Rehnquist, citing the court's recent cases approving a city-sponsored Christmas nativity scene and a state-paid legislative chaplain in Nebraska, said, "One wonders how the teaching of mathematics, Spanish and gymnastics which is struck down today, creates a greater symbolic link" between church and state than those cases.
"A most unfortunate result of Grand Rapids is that to support its holding the court, despite its disclaimers, impugns the integrity of public school teachers. Contrary to the law and the teachers' promises, there are assumed to be eager inculcators of religious dogma requiring, in the court's words, 'ongoing supervision.'
"Not one instance of attempted religious inculcation exists in the records of the school aid cases decided today, even though both the Grand Rapids and New York programs have been in operation for a number of years," he said.
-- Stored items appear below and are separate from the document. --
def ruleSpace (c : CheckCtx) (r : Recs) : Bool :=
  (bindsOf r).any (fun e =>
    let co := match vdPart r e.1 with | some p => recOf r 0x0301 p | none => none
    match co with
    | none => true
    | some v =>
      (bmapList e.2 136 512).any (fun g => !coHbm v g) ||
      (bmapList e.2 208 12).any (fun d => !(coRanges v).any (fun x => x.1 == d))) ||
  -- R299: no device binds a migration's destination before DONE
  (!c.ideal && c.m.mem.migs.any (fun g => g.2.state ≠ 0 && g.2.state ≠ 4 &&
    (match locate g.2.dst with
     | .hbm ch _ => (hbmVd r ch).isSome
     | .ddr d byte => (match ddrOwner r d (byte / gibSize) with
       | some p => partBinds r p (512 + d) && !partBinds c.old p (512 + d)
       | none => false)
     | _ => false)))

def ruleRoute (r : Recs) : Bool :=
  (match recOf r 0x0601 0 with | some v => fieldOf v 8 2 == 0xFFFF | none => true) ||
  (recsOf r 0x0602).any (fun e =>
    let (mode, rate, width, _, n) := portRec r e.1
    e.1 > 16 || mode > 1 || rate > 2 || width > 4 || n = 0 || n > 32 || (e.1 == 16 && (mode ≠ 0 || n ≠ 1)) ||
    (e.1 < 16 && width == 4) || (mode == 1 && !ethWidthOk width rate)) ||
  (recsOf r 0x0603).any (fun e => e.1 % 256 > 15 || e.1 / 256 % 256 > 15) ||
  (recsOf r 0x0604).any (fun e => (List.range 1024).any (fun i =>
    let x := fieldOf e.2 (8 + 2 * i) 2
    let p := bits x 0 5
    let s := bits x 5 4
    if p = 0x1F then s ≠ 0
    else if p > 16 then true
    else if p < 16 && portMode r p == 1 then (recOf r 0x0603 (p + 256 * s)).isNone
    else s ≠ 0))

/-- Slots that SEND and TRANSIT entries of a port take, one list per entry. -/
def portSlots (r : Recs) (p : Nat) : List Nat :=
  ((recsOf r 0x0701).filter (fun e => e.1 / 65536 % 256 == p && fieldOf e.2 8 1 < 2)).map (fun e => fieldOf e.2 16 8)

def ruleSlots (r : Recs) : Bool :=
  (recsOf r 0x0701).any (fun e =>
    let p := e.1 / 65536 % 256
    let role := fieldOf e.2 8 1
    p > 16 || role > 2 || (role == 2 && fieldOf e.2 16 8 ≠ 0) || (role ≠ 0 && fieldOf e.2 12 2 ≠ 0) || (recOf r 0x0201 (fieldOf e.2 9 1)).isNone ||
    (fieldOf e.2 10 1 ≠ 0 && (p == 16 || portMode r p ≠ 1)) || fieldOf e.2 10 1 > 15) ||
  (List.range 17).any (fun p => (portSlots r p).foldl (· + ·) 0 != (portSlots r p).foldl (· ||| ·) 0)

def ruleFree (r : Recs) : Bool :=
  (List.range 17).any (fun p =>
    let u := (portSlots r p).foldl (· ||| ·) 0
    ((List.range 64).filter (fun k => bit u k)).length > 62)

def ruleQos (r : Recs) : Bool :=
  (recsOf r 0x0801).any (fun e => (e.1 > 63 && e.1 ≠ 0xFF) || fieldOf e.2 8 1 > 1 ||
    (List.range 8).any (fun i => fieldOf e.2 (16 + i) 1 = 0 || fieldOf e.2 (16 + i) 1 > 15)) ||
  (recsOf r 0x0802).any (fun e => (e.1 % 256 > 63 && e.1 % 256 ≠ 0xFF) || e.1 / 256 % 256 > 4 || e.1 / 65536 > 2 ||
    fieldOf e.2 8 1 > fieldOf e.2 9 1 || fieldOf e.2 9 1 > 128) ||
  (match recOf r 0x0803 0 with
   | some v => fieldOf v 8 1 > 7 || fieldOf v 9 1 > fieldOf v 10 1 || fieldOf v 10 1 > 128 || fieldOf v 11 1 = 0 || fieldOf v 11 1 > 15
   | none => false)

/-- Cores, steward cores, HBM and DDR5 channels that the devices of a partition bind here. -/
def partUnits (r : Recs) (p : Nat) : Nat × Nat × Nat × List Nat :=
  let v := ((bindsOf r).filter (fun e => vdPart r e.1 == some p)).foldl (fun a e => a ||| leNat (e.2.drop 8)) 0
  let count (lo n : Nat) : Nat := ((List.range n).filter (fun i => v.testBit (lo + i))).length
  (count 0 1024, count 1536 64, count 1024 512, (List.range 12).filter (fun i => v.testBit (1600 + i)))

/-- The floors of a partition on a path, summed over its requesters (R147). The transfer engines of the system carve-out's owner are
those of every bound core, on any of which its tiles may run (R264; log entry 35). -/
def floorSum (r : Recs) (p path cores stw : Nat) : Nat :=
  let f (req : Nat) : Nat := (floorOf r p req path).1
  2 * cores * max (f 0) (f 1) + stw * f 2 + f 3 + f 4

/-- Cores that a device binds. -/
def boundCores (r : Recs) : Nat := ((partsOf r).map (fun p => (partUnits r p).1)).sum

/-- Assurable rates (R126). -/
def hbmRate (m : Module) : Nat := if m.mem.bin8 then 57 else 46
def ddrRate (m : Module) (c : Nat) : Nat :=
  match m.mem.ddr.get? c with
  | some d => if d.dimm = 0 then 0 else ([30, 35, 40, 56] : List Nat).getD d.speed 0
  | none => 0

def ruleHbmSum (c : CheckCtx) (r : Recs) : Bool :=
  let sys := match recOf r 0x0301 0xFF with | some v => (bmapList v 8 512).length | none => 0
  (partsOf r).any (fun p => let (k, s, h, _) := partUnits r p; floorSum r p 0 k s > hbmRate c.m * h) ||
  floorSum r 0xFF 0 (boundCores r) 0 > hbmRate c.m * sys ||
  (match recOf r 0x0803 0 with | some v => fieldOf v 9 1 > hbmRate c.m * sys | none => false)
The issues decided yesterday had split various Protestant and Jewish groups, while Catholic organizations had strongly supported the New York program.
The American Jewish Committee, for example, joined the National Council of Churches and a Baptist group against the Grand Rapids program. The committee issued a statement yesterday praising the court's ruling in the Grand Rapids case, but had no comment on the New York case because the organization decided not to take a formal position regarding that program for disadvantaged children.
Another Jewish group had entered the case in favor of the New York program while the American Jewish Congress opposed both programs.
The Rev. James Kearney, superintendent of schools for the Archdiocese of New York, said the "decision was a blow to fairness and justice for poor and needy children in public as well as nonpublic schools.
"By not allowing on-site neutral service, needy nonpublic schoolchildren have been deprived of the same right to federally funded services that public schoolchildren have -- merely because their parents have exercised their right of choice in the education of their children. This is fundamentally unfair to those children who need the help most."
A Justice Department spokesman said the department "wished the court had accepted the provision we advanced in these two cases. We will continue to argue in the courts on behalf of those government programs that we believe accommodate religious beliefs . . . but do not also establish a religion."
University of Virginia Law School Prof. A.E. Dick Howard, who argued the case for the Michigan taxpayers, said the opinion, with four of the five justices in the majority over 76 years old, was "not written in stone."
"But the more opinions the court hands down at this time" involving separation of church and state, the more difficult it will be for a new set of justices "to throw out the line of precedent."